Instructions for the task:
Among the entries below, copy every line that carries the word "execFsmWaitSrcOther".
########################################
-- ==== Sys2Proof/Machine/Telegram.lean ====
section
/-! DEFINITION. The Telegram State Machine (42_telegram_fsm.md): the emit, one meaning per row of format FSM, and the
dispatch `fsm` on a logical byte. A row's actions never read `st`: the row's word holds it (log entry 10). -/

namespace Sys2Proof.Machine

/-! ### Shared transitions -/

/-- `emit(); st <- next` (R89, R103, R106, R109): the TEL item, the items of the scan, then the telegram is cleared. -/
def State.emit (s : State) (next : FsmState) : State :=
  ((s.output (.tel s.telegram :: matchItems s.params s.telegram)).clearTelegram).goto next

/-- The checksum byte (R101, R102): stored, then compared; a mismatch raises its event and drops the telegram. -/
def State.takeChecksum (s : State) (b : Byte) : State :=
  if s.checksumMatches b then (s.setActiveCrc b).goto .waitAck
  else ((s.setActiveCrc b).raise (.checksumMismatch s.activePart s.activeChecksum b)).dropTelegram .waitSyn

/-! ### WaitSYN to WaitCmdLo -/

/-- FSM_WAITSYN_SYN (R90). -/
def execFsmWaitSynSyn (s : State) : Result := .next (s.goto .waitSrc)

/-- FSM_WAITSYN_OTHER (R91): the byte is ignored. -/
def execFsmWaitSynOther (_b : Byte) (s : State) : Result := .next (s.goto .waitSyn)

/-- FSM_WAITSRC_SYN (R93). -/
def execFsmWaitSrcSyn (s : State) : Result := .next (s.goto .waitSrc)

/-- FSM_WAITSRC_OTHER (R92). -/
def execFsmWaitSrcOther (b : Byte) (s : State) : Result :=
  .next (({ s with req.src := b } : State).goto .waitDest)

/-- FSM_WAITDEST_ANY (R94). -/
def execFsmWaitDestAny (b : Byte) (s : State) : Result :=
  .next ((({ s with req.dest := b } : State).noteDestination b).goto .waitCmdHi)

/-- FSM_WAITCMDHI_ANY (R95). -/
def execFsmWaitCmdHiAny (b : Byte) (s : State) : Result :=
  .next (({ s with req.cmdHi := b } : State).goto .waitCmdLo)

/-- FSM_WAITCMDLO_ANY (R96). -/
def execFsmWaitCmdLoAny (b : Byte) (s : State) : Result :=
  .next (({ s with req.cmdLo := b } : State).goto .waitLen)

/-! ### WaitLen, WaitData, WaitCRC -/

/-- FSM_WAITLEN_OK_LO (R98): a length 0 to 15. -/
def execFsmWaitLenOkLo (n : BitVec 4) (s : State) : Result := .next (s.acceptLength (n.setWidth 8))

/-- FSM_WAITLEN_OK_16 (R98). -/
def execFsmWaitLenOk16 (s : State) : Result := .next (s.acceptLength Config.maxLenByte)

/-- FSM_WAITLEN_BAD (R97): length violation. -/
def execFsmWaitLenBad (b : Byte) (s : State) : Result :=
  .next ((s.raise (.lengthViolation .req b)).dropTelegram .waitSyn)

/-- FSM_WAITDATA_ANY (R99); with nothing remaining it acts as WaitCRC (R100). -/
def execFsmWaitDataAny (b : Byte) (s : State) : Result :=
  if s.remaining = 0 then .next (s.takeChecksum b) else .next (s.takeData b)

/-- FSM_WAITCRC_ANY (R101, R102). -/
def execFsmWaitCrcAny (b : Byte) (s : State) : Result := .next (s.takeChecksum b)

/-! ### WaitAck -/

/-- FSM_WAITACK_ACK: after a Response it completes the telegram (R103), else the Response is awaited (R104). -/
def execFsmWaitAckAck (s : State) : Result :=
  if s.gotResponse then .next (s.emit .waitSyn) else .next (s.noteAck.goto .waitResponse)

/-- FSM_WAITACK_NACK (R105): dropped with no event. -/
def execFsmWaitAckNack (s : State) : Result := .next (s.dropTelegram .waitSyn)

/-- FSM_WAITACK_SYN: it ends a broadcast (R106), and drops any other telegram with no event (R107). -/
def execFsmWaitAckSyn (s : State) : Result :=
  if s.gotBroadcast then .next (s.emit .waitSrc) else .next (s.dropTelegram .waitSrc)

/-- FSM_WAITACK_OTHER (R108): protocol error. -/
def execFsmWaitAckOther (b : Byte) (s : State) : Result :=
  .next ((s.raise (.protocolError b)).dropTelegram .waitSyn)

/-! ### WaitResponse -/

/-- FSM_WAITRSP_SYN (R109): a telegram without Response. -/
def execFsmWaitRspSyn (s : State) : Result := .next (s.emit .waitSyn)

/-- FSM_WAITRSP_OK_LO (R110): a Response length 0 to 15. -/
def execFsmWaitRspOkLo (n : BitVec 4) (s : State) : Result := .next (s.noteResponse.acceptLength (n.setWidth 8))

/-- FSM_WAITRSP_OK_16 (R110). -/
def execFsmWaitRspOk16 (s : State) : Result := .next (s.noteResponse.acceptLength Config.maxLenByte)

/-- FSM_WAITRSP_BAD (R111): Response length violation. -/
def execFsmWaitRspBad (b : Byte) (s : State) : Result :=
  .next ((s.noteResponse.raise (.lengthViolation .rsp b)).dropTelegram .waitSyn)

/-! ### Dispatch (R87) -/

/-- WaitLen on a byte: accepted up to `MAX_LEN` (R98), the effect of the OK rows, else a violation (R97). -/
def fsmWaitLen (b : Byte) (s : State) : Result :=
  if b ≤ s.params.maxLenByte then .next (s.acceptLength b) else execFsmWaitLenBad b s

/-- The rows of WaitAck on a byte. -/
def fsmWaitAck (b : Byte) (s : State) : Result :=
  if b = s.params.ack then execFsmWaitAckAck s
  else if b = s.params.nack then execFsmWaitAckNack s
  else if b = s.params.syn then execFsmWaitAckSyn s
  else execFsmWaitAckOther b s

/-- WaitResponse on a byte: a SYN (R109), then a length up to `MAX_LEN` (R110), the effect of the OK rows, else a
violation (R111). -/
def fsmWaitRsp (b : Byte) (s : State) : Result :=
  if b = s.params.syn then execFsmWaitRspSyn s
  else if b ≤ s.params.maxLenByte then .next (s.noteResponse.acceptLength b)
  else execFsmWaitRspBad b s

/-- `FSM(b)`: one transition on the logical byte `b`, the rule whose state equals `st` and whose guard holds for the
block's own constants, guards tried in the table's order (R87). A reserved state is refused (R17). -/
def fsm (b : Byte) (s : State) : Result :=
  match FsmState.ofCode s.st with
  | some .waitSyn => if b = s.params.syn then execFsmWaitSynSyn s else execFsmWaitSynOther b s
  | some .waitSrc => if b = s.params.syn then execFsmWaitSrcSyn s else execFsmWaitSrcOther b s
  | some .waitDest => execFsmWaitDestAny b s
  | some .waitCmdHi => execFsmWaitCmdHiAny b s
  | some .waitCmdLo => execFsmWaitCmdLoAny b s
  | some .waitLen => fsmWaitLen b s
  | some .waitData => execFsmWaitDataAny b s
  | some .waitCrc => execFsmWaitCrcAny b s
  | some .waitAck => fsmWaitAck b s
  | some .waitResponse => fsmWaitRsp b s
  | none => .refused (.reservedFsmState s.st)

end Sys2Proof.Machine
end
########################################
Exercise solution:
def execFsmWaitSrcOther (b : Byte) (s : State) : Result :=
  | some .waitSrc => if b = s.params.syn then execFsmWaitSrcSyn s else execFsmWaitSrcOther b s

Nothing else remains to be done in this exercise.